Problem description |
Would you print the full listing word for word?

Material provided |
..........

-- ==== Sys2Proof/Laws/KeepExec.lean ====
section
/-!
SUPPORT. What each command can do: it answers a next state, in which what waits and what is fused is the same, every memory is in canonical
form if it was, and only the parts named changed.
-/

set_option linter.all false
set_option Elab.async false

namespace Sys2Proof.Machine

variable {L : Part → Bool} {s₀ s : State}

/-- The outcome is a next state that came from `s₀` by changes of the parts in `L` alone. -/
def OutKept (L : Part → Bool) (s₀ : State) (o : Host.Outcome State Fault Refusal) : Prop := ∃ t, o = .next t ∧ Kept L s₀ t

theorem next_keeps {t : State} (h : Kept L s₀ t) : OutKept L s₀ (.next t) := ⟨t, rfl, h⟩

/-- A command that keeps all but a list of parts completes and changes only those. -/
theorem OutKept.completes {l : List Part} {c : Instr} {s : State} (K : OutKept (fun p => decide (p ∈ l)) s (exec c s)) :
    completes c s (changedOnly l s) := by
  obtain ⟨t, h, k⟩ := K; exact ⟨t, h, k.changedOnly⟩

/-! ### Machine/Drc.lean -/

theorem execMr4Read_keeps {v : Option (Fin 8)} (pregs : L .regs = true) (pglb : L .glb = true) (pdrc : L .drc = true) (K : Kept L s₀ s) : OutKept L s₀ (execMr4Read v s) := by
  unfold execMr4Read; try dsimp only
  repeat' first | with_reducible assumption | with_reducible apply next_keeps | with_reducible apply readMr4_keeps | split | exact ‹Kept L s₀ _› | intro
theorem execRefreshDue_keeps {waiting : Bool} (pdrc : L .drc = true) (K : Kept L s₀ s) : OutKept L s₀ (execRefreshDue waiting s) := by
  unfold execRefreshDue; try dsimp only
  repeat' first | with_reducible assumption | with_reducible apply next_keeps | with_reducible apply refreshDue_keeps | split | exact ‹Kept L s₀ _› | intro
theorem execNeighbourRefresh_keeps {row : Fin 16 × Nat} (pregs : L .regs = true) (pdrc : L .drc = true) (K : Kept L s₀ s) : OutKept L s₀ (execNeighbourRefresh row s) := by
  unfold execNeighbourRefresh; try dsimp only
  repeat' first | with_reducible assumption | with_reducible apply next_keeps | with_reducible apply neighbourRefresh_keeps | split | exact ‹Kept L s₀ _› | intro
theorem execDramTrainingStart_keeps (pdrc : L .drc = true) (K : Kept L s₀ s) : OutKept L s₀ (execDramTrainingStart s) := by
  unfold execDramTrainingStart; try dsimp only
  repeat' first | with_reducible assumption | with_reducible apply next_keeps | with_reducible apply trainingStart_keeps | split | exact ‹Kept L s₀ _› | intro
theorem execDramTrainingStepDone_keeps {ok : Bool} (pregs : L .regs = true) (pglb : L .glb = true) (pdrc : L .drc = true) (K : Kept L s₀ s) : OutKept L s₀ (execDramTrainingStepDone ok s) := by
  unfold execDramTrainingStepDone; try dsimp only
  repeat' first | with_reducible assumption | with_reducible apply next_keeps | with_reducible apply trainingStepDone_keeps | split | exact ‹Kept L s₀ _› | intro
theorem execDqsCheck_keeps {drift : Int} (pregs : L .regs = true) (pglb : L .glb = true) (pdrc : L .drc = true) (K : Kept L s₀ s) : OutKept L s₀ (execDqsCheck drift s) := by
  unfold execDqsCheck; try dsimp only
  repeat' first | with_reducible assumption | with_reducible apply next_keeps | with_reducible apply dqsCheck_keeps | split | exact ‹Kept L s₀ _› | intro
theorem execHostTrainLock_keeps {on : Bool} (pregs : L .regs = true) (pdrc : L .drc = true) (K : Kept L s₀ s) : OutKept L s₀ (execHostTrainLock on s) := by
  unfold execHostTrainLock; try dsimp only
  repeat' first | with_reducible assumption | with_reducible apply next_keeps | with_reducible apply hostLock_keeps | with_reducible apply hosted_keeps | split | exact ‹Kept L s₀ _› | intro
theorem execDrcRetrain_keeps (pdrc : L .drc = true) (K : Kept L s₀ s) : OutKept L s₀ (execDrcRetrain s) := by
  unfold execDrcRetrain; try dsimp only
  repeat' first | with_reducible assumption | with_reducible apply next_keeps | with_reducible apply retrainFailed_keeps | with_reducible apply hosted_keeps | split | exact ‹Kept L s₀ _› | intro
theorem execDrcFreqReq_keeps {rate : Fin 8} (pregs : L .regs = true) (pdrc : L .drc = true) (K : Kept L s₀ s) : OutKept L s₀ (execDrcFreqReq rate s) := by
  unfold execDrcFreqReq; try dsimp only
  repeat' first | with_reducible assumption | with_reducible apply next_keeps | with_reducible apply freqReq_keeps | with_reducible apply hosted_keeps | split | exact ‹Kept L s₀ _› | intro
theorem execFreqChangeDone_keeps {mr4 : Option (Fin 8)} (pregs : L .regs = true) (pglb : L .glb = true) (pdrc : L .drc = true) (K : Kept L s₀ s) : OutKept L s₀ (execFreqChangeDone mr4 s) := by
  unfold execFreqChangeDone; try dsimp only
  repeat' first | with_reducible assumption | with_reducible apply next_keeps | with_reducible apply freqChangeDone_keeps | split | exact ‹Kept L s₀ _› | intro
theorem execFreqLockTimeout_keeps (pregs : L .regs = true) (pdrc : L .drc = true) (K : Kept L s₀ s) : OutKept L s₀ (execFreqLockTimeout s) := by
  unfold execFreqLockTimeout; try dsimp only
  repeat' first | with_reducible assumption | with_reducible apply next_keeps | with_reducible apply freqLockTimeout_keeps | split | exact ‹Kept L s₀ _› | intro
theorem execDrcPatGo_keeps {w : Word} (pregs : L .regs = true) (pglb : L .glb = true) (pdrc : L .drc = true) (K : Kept L s₀ s) : OutKept L s₀ (execDrcPatGo w s) := by
  unfold execDrcPatGo; try dsimp only
  repeat' first | with_reducible assumption | with_reducible apply next_keeps | with_reducible apply patGo_keeps | with_reducible apply hosted_keeps | split | exact ‹Kept L s₀ _› | intro
theorem execPatternDone_keeps {noise : List Byte} {from_ : Nat} (pregs : L .regs = true) (pdrc : L .drc = true) (K : Kept L s₀ s) : OutKept L s₀ (execPatternDone noise from_ s) := by
  unfold execPatternDone; try dsimp only
  repeat' first | with_reducible assumption | with_reducible apply next_keeps | with_reducible apply patternDone_keeps | split | exact ‹Kept L s₀ _› | intro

..........

Task solution |
-- ==== Sys2Proof/Laws/KeepExec.lean ====
section
/-!
SUPPORT. What each command can do: it answers a next state, in which what waits and what is fused is the same, every memory is in canonical
form if it was, and only the parts named changed.
-/

set_option linter.all false
set_option Elab.async false

namespace Sys2Proof.Machine

variable {L : Part → Bool} {s₀ s : State}

/-- The outcome is a next state that came from `s₀` by changes of the parts in `L` alone. -/
def OutKept (L : Part → Bool) (s₀ : State) (o : Host.Outcome State Fault Refusal) : Prop := ∃ t, o = .next t ∧ Kept L s₀ t

theorem next_keeps {t : State} (h : Kept L s₀ t) : OutKept L s₀ (.next t) := ⟨t, rfl, h⟩

/-- A command that keeps all but a list of parts completes and changes only those. -/
theorem OutKept.completes {l : List Part} {c : Instr} {s : State} (K : OutKept (fun p => decide (p ∈ l)) s (exec c s)) :
    completes c s (changedOnly l s) := by
  obtain ⟨t, h, k⟩ := K; exact ⟨t, h, k.changedOnly⟩

/-! ### Machine/Drc.lean -/

theorem execMr4Read_keeps {v : Option (Fin 8)} (pregs : L .regs = true) (pglb : L .glb = true) (pdrc : L .drc = true) (K : Kept L s₀ s) : OutKept L s₀ (execMr4Read v s) := by
  unfold execMr4Read; try dsimp only
  repeat' first | with_reducible assumption | with_reducible apply next_keeps | with_reducible apply readMr4_keeps | split | exact ‹Kept L s₀ _› | intro
theorem execRefreshDue_keeps {waiting : Bool} (pdrc : L .drc = true) (K : Kept L s₀ s) : OutKept L s₀ (execRefreshDue waiting s) := by
  unfold execRefreshDue; try dsimp only
  repeat' first | with_reducible assumption | with_reducible apply next_keeps | with_reducible apply refreshDue_keeps | split | exact ‹Kept L s₀ _› | intro
theorem execNeighbourRefresh_keeps {row : Fin 16 × Nat} (pregs : L .regs = true) (pdrc : L .drc = true) (K : Kept L s₀ s) : OutKept L s₀ (execNeighbourRefresh row s) := by
  unfold execNeighbourRefresh; try dsimp only
  repeat' first | with_reducible assumption | with_reducible apply next_keeps | with_reducible apply neighbourRefresh_keeps | split | exact ‹Kept L s₀ _› | intro
theorem execDramTrainingStart_keeps (pdrc : L .drc = true) (K : Kept L s₀ s) : OutKept L s₀ (execDramTrainingStart s) := by
  unfold execDramTrainingStart; try dsimp only
  repeat' first | with_reducible assumption | with_reducible apply next_keeps | with_reducible apply trainingStart_keeps | split | exact ‹Kept L s₀ _› | intro
theorem execDramTrainingStepDone_keeps {ok : Bool} (pregs : L .regs = true) (pglb : L .glb = true) (pdrc : L .drc = true) (K : Kept L s₀ s) : OutKept L s₀ (execDramTrainingStepDone ok s) := by
  unfold execDramTrainingStepDone; try dsimp only
  repeat' first | with_reducible assumption | with_reducible apply next_keeps | with_reducible apply trainingStepDone_keeps | split | exact ‹Kept L s₀ _› | intro
theorem execDqsCheck_keeps {drift : Int} (pregs : L .regs = true) (pglb : L .glb = true) (pdrc : L .drc = true) (K : Kept L s₀ s) : OutKept L s₀ (execDqsCheck drift s) := by
  unfold execDqsCheck; try dsimp only
  repeat' first | with_reducible assumption | with_reducible apply next_keeps | with_reducible apply dqsCheck_keeps | split | exact ‹Kept L s₀ _› | intro
theorem execHostTrainLock_keeps {on : Bool} (pregs : L .regs = true) (pdrc : L .drc = true) (K : Kept L s₀ s) : OutKept L s₀ (execHostTrainLock on s) := by
  unfold execHostTrainLock; try dsimp only
  repeat' first | with_reducible assumption | with_reducible apply next_keeps | with_reducible apply hostLock_keeps | with_reducible apply hosted_keeps | split | exact ‹Kept L s₀ _› | intro
theorem execDrcRetrain_keeps (pdrc : L .drc = true) (K : Kept L s₀ s) : OutKept L s₀ (execDrcRetrain s) := by
  unfold execDrcRetrain; try dsimp only
  repeat' first | with_reducible assumption | with_reducible apply next_keeps | with_reducible apply retrainFailed_keeps | with_reducible apply hosted_keeps | split | exact ‹Kept L s₀ _› | intro
theorem execDrcFreqReq_keeps {rate : Fin 8} (pregs : L .regs = true) (pdrc : L .drc = true) (K : Kept L s₀ s) : OutKept L s₀ (execDrcFreqReq rate s) := by
  unfold execDrcFreqReq; try dsimp only
  repeat' first | with_reducible assumption | with_reducible apply next_keeps | with_reducible apply freqReq_keeps | with_reducible apply hosted_keeps | split | exact ‹Kept L s₀ _› | intro
theorem execFreqChangeDone_keeps {mr4 : Option (Fin 8)} (pregs : L .regs = true) (pglb : L .glb = true) (pdrc : L .drc = true) (K : Kept L s₀ s) : OutKept L s₀ (execFreqChangeDone mr4 s) := by
  unfold execFreqChangeDone; try dsimp only
  repeat' first | with_reducible assumption | with_reducible apply next_keeps | with_reducible apply freqChangeDone_keeps | split | exact ‹Kept L s₀ _› | intro
theorem execFreqLockTimeout_keeps (pregs : L .regs = true) (pdrc : L .drc = true) (K : Kept L s₀ s) : OutKept L s₀ (execFreqLockTimeout s) := by
  unfold execFreqLockTimeout; try dsimp only
  repeat' first | with_reducible assumption | with_reducible apply next_keeps | with_reducible apply freqLockTimeout_keeps | split | exact ‹Kept L s₀ _› | intro
theorem execDrcPatGo_keeps {w : Word} (pregs : L .regs = true) (pglb : L .glb = true) (pdrc : L .drc = true) (K : Kept L s₀ s) : OutKept L s₀ (execDrcPatGo w s) := by
  unfold execDrcPatGo; try dsimp only
  repeat' first | with_reducible assumption | with_reducible apply next_keeps | with_reducible apply patGo_keeps | with_reducible apply hosted_keeps | split | exact ‹Kept L s₀ _› | intro
theorem execPatternDone_keeps {noise : List Byte} {from_ : Nat} (pregs : L .regs = true) (pdrc : L .drc = true) (K : Kept L s₀ s) : OutKept L s₀ (execPatternDone noise from_ s) := by
  unfold execPatternDone; try dsimp only
  repeat' first | with_reducible assumption | with_reducible apply next_keeps | with_reducible apply patternDone_keeps | split | exact ‹Kept L s₀ _› | intro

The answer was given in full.